Koblentz calls on the Obama administration to “discourage India from pursuing missile defense capabilities,” on the basis that “these efforts will provoke qualitative and quantitative improvements in Pakistani and Chinese missiles that will circumvent or overwhelm Indian defenses.” He urges the U.S. to support “official government-to-government talks between India and China on issues related to strategic stability,” arguing that Indian and Chinese policies “overlap considerably” anyway.

He wants India and Pakistan to be urged to “adopt further confidence-building measures” and hold more Track 2 dialogues.
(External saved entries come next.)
/-- `wrsr` in its four kinds; the literal o stands in C (R339). -/
def dWrsr (f : Fld) : Option Instr := do
  need (f.d == 0 && f.ty == 0 && !f.m7 && !f.m6 && !f.m3 && !f.m2 && !f.m1 && !f.m0)
  match f.m5, f.m4 with
  | false, false => do
    need (f.k == 0 && f.c == 0)
    let r ← SReg.ofNum f.a
    need r.writable
    let b ← scOf .n64 f.b
    return .wrsr r b
  | false, true => do
    let w ← winOf f.a
    let o ← two f.c
    return .wrsrWindow (.wv f.k w f.b o)
  | true, false => do
    need (f.k == 0)
    let b ← reg7 f.b
    if f.a.toNat = 6 then do
      need (f.c == 0)
      return .wrsrWindow (.rpc b)
    else do
      let w ← winOf f.a
      let o ← two f.c
      return .wrsrWindow (.ws w b o)
  | true, true => do
    need (f.k == 0)
    let w ← winOf f.a
    let b ← mxOf f.b
    let o ← two f.c
    return .wrsrWindow (.wk w b o)

/-- Every field but OP, FN, U and X is zero. -/
def Fld.bare (f : Fld) : Bool := f.d == 0 && f.a == 0 && f.b == 0 && f.c == 0 && f.low0

/-- The scope in MOD[5:3] of `gacq` and `grel` (R228). -/
def dGuard (f : Fld) (one : Scope → BitVec 7 → BitVec 7 → Instr) (all : Scope → Instr) : Option Instr := do
  need (f.b == 0 && f.c == 0 && f.k == 0 && f.ty == 0 && !f.m7 && !f.m6 && !f.m2 && !f.m1 && !f.m0)
  let sc ← Scope.of f.m5 f.m4 f.m3
  match f.fn.toNat with
  | 0 => do
    let d ← reg7 f.d
    let a ← reg7 f.a
    return one sc d a
  | 1 => do
    need (f.d == 0 && f.a == 0)
    return all sc
  | _ => none

/-- A geometry-queue instruction; MOD[4:3] selects the operation (R187). -/
def dGqpush (f : Fld) : Option Instr := do
  need (f.ty == 0 && !f.m7 && !f.m6 && !f.m5 && !f.m2 && !f.m1 && !f.m0)
  let a ← reg7 f.a
  let b ← reg7 f.b
  match f.m4, f.m3 with
  | true, false => do
    need (f.k == 0)
    let d ← reg7 f.d
    let c ← reg7 f.c
    return .gqpushOpen d a b c
  | false, false => return .gqpushVtx f.k f.d a b f.c
  | false, true => return .gqpushPrim f.k f.d a b f.c
  | true, true => do
    need (f.k == 0 && f.d == 0 && f.c == 0)
    return .gqpushClose a b

def dGqpop (f : Fld) : Option Instr := do
  need (f.ty == 0 && !f.m7 && !f.m6 && !f.m5 && !f.m2 && !f.m1 && !f.m0)
  let a ← reg7 f.a
  match f.m4, f.m3 with
  | false, false => do
    need (f.k == 0 && f.b == 0 && f.c == 0)
    let d ← reg7 f.d
    return .gqpopTake d a
  | false, true => do
    need (f.b == 0)
    return .gqpopRec f.k f.d a f.c
  | true, false => do
    need (f.k == 0 && f.d == 0 && f.c == 0)
    let b ← reg7 f.b
    return .gqpopFree a b
  | true, true => none

def three (x : BitVec 8) : Option (BitVec 3) := if x.toNat < 8 then some (x.setWidth 3) else none

def dTlbinv (f : Fld) : Option Instr := do
  need (f.k == 0 && f.ty == 0 && !f.m7 && !f.m6 && !f.m2 && !f.m1 && !f.m0)
  let d ← reg7 f.d
  let a ← reg7 f.a
  let b ← reg7 f.b
  let c ← reg7 f.c
  match f.m4, f.m3 with
  | false, false => return .tlbinvRange f.m5 d a b c
  | false, true => do
    need (a == 0 && b == 0)
    return .tlbinvCtx f.m5 d c
  | true, false => do
    need (!f.m5)
    return .tlbinvHnd d a b c
  | true, true => none

/-- The seven-bit register of an optional scalar destination under MOD[3] (R238, R239). -/
def optD (f : Fld) : Option (Option (BitVec 7)) :=
  if f.m3 then (reg7 f.d).map some else if f.d == 0 then some none else none

/-- A base-form instruction whose only MOD bit in use is MOD[3]. -/
def Fld.modP (f : Fld) : Bool :=
  f.k == 0 && f.ty == 0 && !f.m7 && !f.m6 && !f.m5 && !f.m4 && !f.m2 && !f.m1 && !f.m0

/-- FN must be 0 and U must be 0. -/
def Fld.fnu (f : Fld) : Bool := f.fn == 0 && !f.u

/-- The integer and logic instructions, OP 0x01 and 0x10 to 0x2C (R96 to R104). -/
def dInt (f : Fld) (ext : W64) : Option Instr :=
  let b1 (tys : List Ty) : Option Op1 := do
    need (f.fn == 0 && f.b == 0 && f.c == 0)
    dOp1 tys true f
  let b2 (tys : List Ty) (bt : Ty → Ty) : Option Op2 := do
    need (f.fn == 0 && f.c == 0)
    dOp2 tys bt f
  match f.op.toNat with
  | 0x01 => do need (f.fnu && f.bare); return .nop
  | 0x10 => do need f.modSat; return .add f.m2 (← b2 tysInt id)
  | 0x11 => do need f.modSat; return .sub f.m2 (← b2 tysInt id)
  | 0x12 => do need f.modSat; return .mul f.m2 (← b2 tysInt id)
  | 0x13 => do need f.mod50; return .mulh (← b2 tysInt id)
  | 0x14 => do need (f.fn == 0 && f.modSat); return .mad f.m2 (← dOp3 tysInt id f)
  | 0x15 => do need f.mod50; return .min (← b2 tysInt id)
  | 0x16 => do need f.mod50; return .max (← b2 tysInt id)
  | 0x17 => do need f.modSat; return .abs f.m2 (← b1 tysAbs)
  | 0x18 => do need f.mod50; return .and (← b2 tysBit id)
  | 0x19 => do need f.mod50; return .or (← b2 tysBit id)
  | 0x1A => do need f.mod50; return .xor (← b2 tysBit id)
  | 0x1B => do need f.mod50; return .andn (← b2 tysBit id)
  | 0x1C => do need f.mod50; return .shl (← b2 tysBit id)
  | 0x1D => do need f.mod50; return .shr (← b2 tysBit id)
  | 0x1E => do need f.mod50; return .rot (← b2 tysBit id)
  | 0x1F => do
    need (f.mod50 && f.c == 0)
    match f.fn.toNat with
    | 0 => return .divQuo (← dOp2 tysInt id f)
    | 1 => return .divRem (← dOp2 tysInt id f)
    | _ => none
  | 0x20 => do need f.mod50; return .clz (← b1 tysBit)
  | 0x21 => do need f.mod50; return .popc (← b1 tysBit)
  | 0x22 => do need f.mod50; return .brev (← b1 tysBit)
  | 0x23 => do need f.mod50; return .bfe (← b2 tysInt (fun _ => .n32))
  | 0x24 => do need (f.fn == 0 && f.mod50); return .bfi (← dOp3 tysBit (fun _ => .n32) f)
  | 0x25 => do need (f.fn == 0 && f.mod50); return .sel (← nib f.c) (← dOp2 tysAll id f)
  | 0x26 =>
    match f.fn.toNat with
    | 0 => do return .cmpEq (← dOpC tysBit f)
    | 1 => do return .cmpNe (← dOpC tysBit f)
    | 2 => do return .cmpLt (← dOpC tysInt f)
    | 3 => do return .cmpLe (← dOpC tysInt f)
    | 4 => do return .cmpGt (← dOpC tysInt f)
    | 5 => do return .cmpGe (← dOpC tysInt f)
    | _ => none
  | 0x27 => do need f.mod50; return .mov (← b1 tysAll)
  | 0x28 => do
    need (f.a.toNat < 2 && f.fn.toNat < 2)
    let d ← dstOf f.u f.d
    let wide := f.a == 1
    let sx := f.fn == 1
    need (if f.u then !wide else wide || !sx)
    return .movi d wide sx f.imm
  | 0x29 => do
    let ty ← Ty.ofCode f.ty
    need (f.fn == 0 && f.a == 0 && f.b == 0 && f.c == 0 && f.mod0 && tysMovx.contains ty)
    let d ← dstOf f.u f.d
    return .movx f.k ty d ext
  | 0x2A => do
    need (f.fn == 0 && f.mod50 && f.c.toNat < 64)
    return .lea (f.c.setWidth 6) (← dOp2 tysLea (fun _ => .n32) f)
  | 0x2B => do need (f.fn == 0 && f.mod50); return .addc (← nib f.c) (← dOp2 tysInt id f)
  | 0x2C => do need (f.fn == 0 && f.mod50); return .subb (← nib f.c) (← dOp2 tysInt id f)
  | _ => none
He laments “the “thinness” of the military and civilian arms control bureaucracies and insufficient depth of expertise outside of government” in these countries, and therefore calls on the U.S. to “train and educate promising young scholars, scientists, and practitioners from India and Pakistan in arms control and nonproliferation.” (On that subject, see Michael Krepon on Generation Why.)

More broadly, Koblentz suggests convening a Strategic Stability Working Group comprised of the seven “established” nuclear weapon states, discussing a much wider range of issues than the current “P5 plus.” He argues that “a broader forum might provide political cover to jump-start a Sino-Indian nuclear dialogue, shelter an Indo-Pakistani dialogue from the vagaries of their domestic politics and international crises, and provide an opportunity for the United States and Pakistan to continue discussing these issues at times when their bilateral relations are poor.” He also speculates that “this working group could provide another mechanism for multilateralizing previously agreed-to or future bilateral agreements,” such as a collective agreement not to field potentially destabilizing MIRVed missiles.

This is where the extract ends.